File metadata and controls

76 lines (65 loc) · 3.9 KB

Code organization & Advanced tips

This is a simple description of the most important implementation details. If you are interested in improving this repo, this might be a starting point. Any contribution would be greatly appreciated!

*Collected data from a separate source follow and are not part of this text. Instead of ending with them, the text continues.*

-- ==== Sys2Proof/Machine/EscQ.lean ====
section
/-! DEFINITION. Queues, token buckets and the Fusee of the Escapement (chapter 09: R236-R248). -/

namespace Sys2Proof.Machine

def State.onEsc (s : State) (f : Esc → Esc) : State := { s with esc := f s.esc }

/-- LTB in microseconds, as buckets keep it. -/
def usNow (s : State) : Nat := s.ltb / 1000 % 2 ^ 48

/-! ### Token buckets (R242, R243) -/

/-- The refill of R242. -/
def refill (tok : Int) (rate burst dt : Nat) : Int :=
  min ((burst * 1024 : Nat) : Int) (tok + ((rate * 1024 * dt / 1000000 : Nat) : Int))

/-- The charge of R242. -/
def chargeTok (tok : Int) (len : Nat) : Int := max (tok - ((len * 1024 : Nat) : Int)) (-(65535 * 1024))

/-- Buckets of ports and services: key of port `p`, of service `n` = 16 × port + service. -/
def portBkt (p : Nat) : Nat := 1000 + p

def bktRate (s : State) (k : Nat) : Nat :=
  if 1000 ≤ k then s.get (Reg.ESC_PORT_RATE_rate (k - 1000)) else s.get (Reg.ESC_SVC_RATE_rate k)
def bktBurst (s : State) (k : Nat) : Nat :=
  if 1000 ≤ k then s.get (Reg.ESC_PORT_BURST_burst (k - 1000)) else s.get (Reg.ESC_SVC_BURST_burst k)
def bktTokFld (k : Nat) : Fld := if 1000 ≤ k then Reg.ESC_PORT_TOK_tok (k - 1000) else Reg.ESC_SVC_TOK_tok k

def bktOf (s : State) (k : Nat) : Bucket := tabGetD s.esc.bkt k {}

/-- A signed value in a 32-bit register: one that does not fit is not stated (log 2). -/
def showTok (s : State) (f : Fld) (tok : Int) : State :=
  if -(2 ^ 31) ≤ tok ∧ tok < 2 ^ 31 then s.sset f tok
  else
    let (v, s) := s.drawFree (2 ^ 32)
    s.set f v

def setBkt (s : State) (k : Nat) (b : Bucket) : State :=
  showTok (s.onEsc (fun e => { e with bkt := tabPut e.bkt k b })) (bktTokFld k) b.tok

/-- An access of a port or service bucket: the refill at the values in force, then pending values (R242, R243). -/
def bktAccess (s : State) (k : Nat) : State :=
  let b := bktOf s k
  let now := usNow s
  let tok := refill b.tok b.rate b.burst (now - b.tLast)
  let burst := bktBurst s k
  setBkt s k { tok := min tok ((burst * 1024 : Nat) : Int), tLast := now, rate := bktRate s k, burst := burst }

/-- The bucket conforms: a rate of 0 always does (R242). -/
def bktConforms (s : State) (k : Nat) : Bool :=
  let b := bktOf s k
  b.rate == 0 || decide (0 ≤ b.tok)

/-- The bucket is accessed and charged; a rate of 0 is never charged (R242). -/
def bktCharge (s : State) (k len : Nat) : State :=
  let s := bktAccess s k
  let b := bktOf s k
  if b.rate = 0 then s else setBkt s k { b with tok := chargeTok b.tok len }

/-- The generation of a subscriber profile (R285). -/
def profGen (s : State) (j : Nat) : Nat := tabGetD s.esc.gen j 0

/-- A subscriber bucket holds values that are pending (R285). -/
def subPend (s : State) (k : Nat) : Bool :=
  s.cget k Cx.sub_prof != s.cget k Cx.prof_cur || profGen s (s.cget k Cx.sub_prof) != s.cget k Cx.prof_gen

/-- An access of a subscriber bucket (R242, R285). -/
def subAccess (s : State) (k : Nat) : State :=
  let now := usNow s
  let dt := (now + 2 ^ 48 - s.cget k Cx.t_last) % 2 ^ 48
  let tok := refill (s.csget k Cx.tok) (s.cget k Cx.cur_rate) (s.cget k Cx.cur_burst) dt
  let s := (s.csset k Cx.tok tok).cset k Cx.t_last now
  if subPend s k then
    let j := s.cget k Cx.sub_prof
    let burst := s.get (Reg.ESC_SUBP_BURST_burst j)
    let s := (s.cset k Cx.cur_rate (s.get (Reg.ESC_SUBP_RATE_rate j))).cset k Cx.cur_burst burst
    let s := (s.cset k Cx.prof_cur j).cset k Cx.prof_gen (profGen s j)
    s.csset k Cx.tok (min tok ((burst * 1024 : Nat) : Int))
  else s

  • The SDS loss is located at ./guidance/sd_utils.py > StableDiffusion > train_step:
## 1. we need to interpolate the NeRF rendering to 512x512, to feed it to SD's VAE.
pred_rgb_512 = F.interpolate(pred_rgb, (512, 512), mode='bilinear', align_corners=False)
## 2. image (512x512) --- VAE --> latents (64x64), this is SD's difference from Imagen.
latents = self.encode_imgs(pred_rgb_512)
... # timestep sampling, noise adding and UNet noise predicting
## 3. the SDS loss
w = (1 - self.alphas[t])
grad = w * (noise_pred - noise)
# since UNet part is ignored and cannot simply audodiff, we have two ways to set the grad:
# 3.1. call backward and set the grad now (need to retain graph since we will call a second backward for the other losses later)
latents.backward(gradient=grad, retain_graph=True)
return 0 # dummy loss
# 3.2. use a custom function to set a hook in backward, so we only call backward once (credits to @elliottzheng)
class SpecifyGradient(torch.autograd.Function):
    @staticmethod
    @custom_fwd
    def forward(ctx, input_tensor, gt_grad):
        ctx.save_for_backward(gt_grad)
        # we return a dummy value 1, which will be scaled by amp's scaler so we get the scale in backward.
        return torch.ones([1], device=input_tensor.device, dtype=input_tensor.dtype)

    @staticmethod
    @custom_bwd
    def backward(ctx, grad_scale):
        gt_grad, = ctx.saved_tensors
        gt_grad = gt_grad * grad_scale
        return gt_grad, None

loss = SpecifyGradient.apply(latents, grad)
return loss # functional loss
  • Other regularizations are in ./nerf/utils.py > Trainer > train_step.
    • The generation seems quite sensitive to regularizations on weights_sum (alphas for each ray). The original opacity loss tends to make NeRF disappear (zero density everywhere), so we use an entropy loss to replace it for now (encourages alpha to be either 0 or 1).
  • NeRF Rendering core function: ./nerf/renderer.py > NeRFRenderer > run & run_cuda.
  • Shading & normal evaluation: ./nerf/network*.py > NeRFNetwork > forward.
    • light direction: current implementation use a plane light source, instead of a point light source.
  • View-dependent prompting: ./nerf/provider.py > get_view_direction.
    • use --angle_overhead, --angle_front to set the border.
  • Network backbone (./nerf/network*.py) can be chosen by the --backbone option.
  • Spatial density bias (density blob): ./nerf/network*.py > NeRFNetwork > density_blob.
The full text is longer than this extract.